論文 参考訳(メタデータ) (2022-10-14T15:15:37Z) - Literature-Augmented Clinical Outcome Prediction [10.46990394710927]
EBMとAIベースの臨床モデルとのギャップを埋める技術を導入する。
集中治療(ICU)患者情報に基づいて患者固有の文献を自動的に検索するシステムを提案する。
我々のモデルは,最近の強靭なベースラインと比較して,3つの課題に対する予測精度を大幅に向上させることができる。
論文 参考訳(メタデータ) (2021-11-16T11:19:02Z) - Bootstrapping Your Own Positive Sample: Contrastive Learning With
Electronic Health Record Data [62.29031007761901]
本稿では,新しいコントラスト型正規化臨床分類モデルを提案する。
EHRデータに特化した2つのユニークなポジティブサンプリング戦略を紹介します。
私たちのフレームワークは、現実世界のCOVID-19 EHRデータの死亡リスクを予測するために、競争の激しい実験結果をもたらします。

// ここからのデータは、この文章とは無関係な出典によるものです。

/-- A MOVE is carried out, with the planning tick that it starts (R408). -/
def State.doMove (s : State) (p : Fin 8) (kind : Nat) (v : Int) : State :=
  let t := s.moveTarget p kind v
  let x := s.moveFrom p
  let s := s.onAxis p fun _ => { x with
    target := t, motion := if kind = 2 then .velocity else .position, why := .none, landing := false, atTarget := false, oversh := false
    restAt := none, holding := false, oldDmax := if x.motion = .rest then none else x.oldDmax }
  let s := if kind ≠ 2 ∧ (s.axis p).passes (s.lims p) = true then s.overshoot p else s
  s.planTick p

/-- STOP (R428): an axis that is stopping already goes on. -/
def State.doStop (s : State) (p : Fin 8) : State :=
  if (s.axis p).moving ∧ (s.axis p).motion ≠ .stopping then (s.stopAxis p .host 4).planTick p else s

/-- The outcome of the checks of a HOME (R415, R418, R432). -/
def State.homeRefused (s : State) (p : Fin 8) : Option (Status × Nat) :=
  let x := s.axis p
  if s32 (s.reg (mpReg p 0x24)) = 0 then some (.badParam, 0xFFFF)
  else if x.moving then some (.busy, 0)
  else if x.faults.contains 0x25 then some (.wrongMode, 1)
  else none

/-- HOME begins (R415). -/
def State.doHome (s : State) (p : Fin 8) : State :=
  let x := s.moveFrom p
  let s := s.onAxis p fun _ => { x with
    homed := false, motion := .homing, why := .none, stalled := false, homeWhy := none, homeFrom := x.p / puUnit, landing := false, atTarget := false
    restAt := none, holding := false, oldDmax := none }
  s.planTick p

/-- An axis that has arrived stands still from now on. -/
def State.axisRests (s : State) (p : Fin 8) (at_ : Bool) : State :=
  s.onAxis p fun a => { a with motion := .rest, why := .none, atTarget := at_, restAt := some s.now, homeWhy := none, oldDmax := none, landing := false, stalled := false }

/-- A move has reached its target or was cut short (R426, R429). -/
def State.moveDone (s : State) (p : Fin 8) : State :=
  let x := s.axis p
  if x.motion = .rest ∨ x.motion = .backoff ∨ x.motion = .homing ∨ x.homeWhy.isSome = true ∨ x.arrived = false then s
  else (s.axisRests p (x.motion == .position)).moveDoneAlert p (if x.motion = .stopping then 1 else 0)

/-- 200 ms at a standstill (R405). -/
def State.holdCurrent (s : State) (p : Fin 8) : State :=
  let x := s.axis p
  match x.motion, x.restAt with
  | .rest, some t => if x.gatesOff then s else (s.reach (t + 200 * milli)).onAxis p fun a => { a with holding := true }
  | _, _ => s

/-- A short at switch-on (R404). -/
def State.driverShort (s : State) (p : Fin 8) : State :=
  if s.mpKind p = 0 ∨ (s.axis p).gatesOff = true then s else s.axisFault p 0x20

/-! ## Homing (R415-R417) -/

/-- A position is set (R415, R428): the reference count is fixed anew, and UNCERTAIN clears. -/
def State.setPosition (s : State) (p : Fin 8) (pos : Int) (homed : Bool) : State :=
  let f := s.fbSel p
  let s := if s.isBldc p then s.setReg (fbReg f 8) (wordOfInt pos) else s
  let s := s.onAxis p fun a => { a with p := pos * puUnit, v := 0, a := 0, homed := homed, encBase := pos, fbBase := s.fbCount f }
  let s := if s.hasFb p then s.onFeed f fun x => { x with ref := none, refArmed := true } else s
  s.certain p

/-- The backoff begins from the stop. -/
def State.startBackoff (s : State) (p : Fin 8) : State :=
  let hv := s32 (s.reg (mpReg p 0x24))
  let hp := s32 (s.reg (mpReg p 0x2C))
  let bk : Int := ((s.reg (mpReg p 0x30)).toNat : Int)
  (s.setPosition p hp true).onAxis p fun a => { a with motion := .backoff, stalled := false, target := if 0 < hv then hp - bk else hp + bk }

/-- A stall against the hard stop (R415, R416): the plan is at rest at once; when every member of a gang has stalled, all back off
together, unless their stalls lie too far apart. -/
def State.homeStall (s : State) (p : Fin 8) : State :=
  let x := s.axis p
  if x.motion ≠ .homing ∨ x.stalled = true then s
  else
    let s := s.onAxis p fun a => { a with v := 0, a := 0, stalled := true, stallAt := s.now }
    let g := s.gangOf p
    if g.all fun q => (s.axis q).stalled then
      let first := g.foldl (fun q r => if (s.axis r).stallAt < (s.axis q).stallAt then r else q) p
      if (s.reg 0x070E0000).toNat < ((s.axis first).pu - (s.axis p).pu).natAbs then
        g.foldl (fun st q => st.onAxis q fun a => { a with motion := .stopping, why := .skew, homeWhy := some 3, stalled := false }) s
      else g.foldl (fun st q => st.startBackoff q) s
    else s

/-- Homing ends (R415, R417). -/
def State.homeDone (s : State) (p : Fin 8) : State :=
  let x := s.axis p
  if x.arrived = false then s
  else match x.motion, x.homeWhy with
    | .backoff, _ =>
      let s := s.rings fun r => { r with homings := updAt r.homings p fun v => min (v + 1) 0xFFFFFFFF }
      (s.axisRests p true).homeDoneAlert p 0
    | .stopping, some w => ((s.axisRests p false).onAxis p fun a => { a with homed := false }).homeDoneAlert p w
    | _, _ => s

論文 参考訳(メタデータ) (2021-04-07T06:02:04Z) - HINT: Hierarchical Interaction Network for Trial Outcome Prediction
Leveraging Web Data [56.53715632642495]
臨床試験は、有効性、安全性、または患者採用の問題により、不確実な結果に直面する。
本稿では,より一般的な臨床試験結果予測のための階層型Interaction Network(HINT)を提案する。
論文 参考訳(メタデータ) (2021-02-08T15:09:07Z)
関連論文リストは本サイト内にある論文のタイトル・アブストラクトから自動的に作成しています。
指定された論文の情報です。
本サイトの運営者は本サイト(すべての情報・翻訳含む)の品質を保証せず、本サイト(すべての情報・翻訳含む)を使用して発生したあらゆる結果について一切の責任を負いません。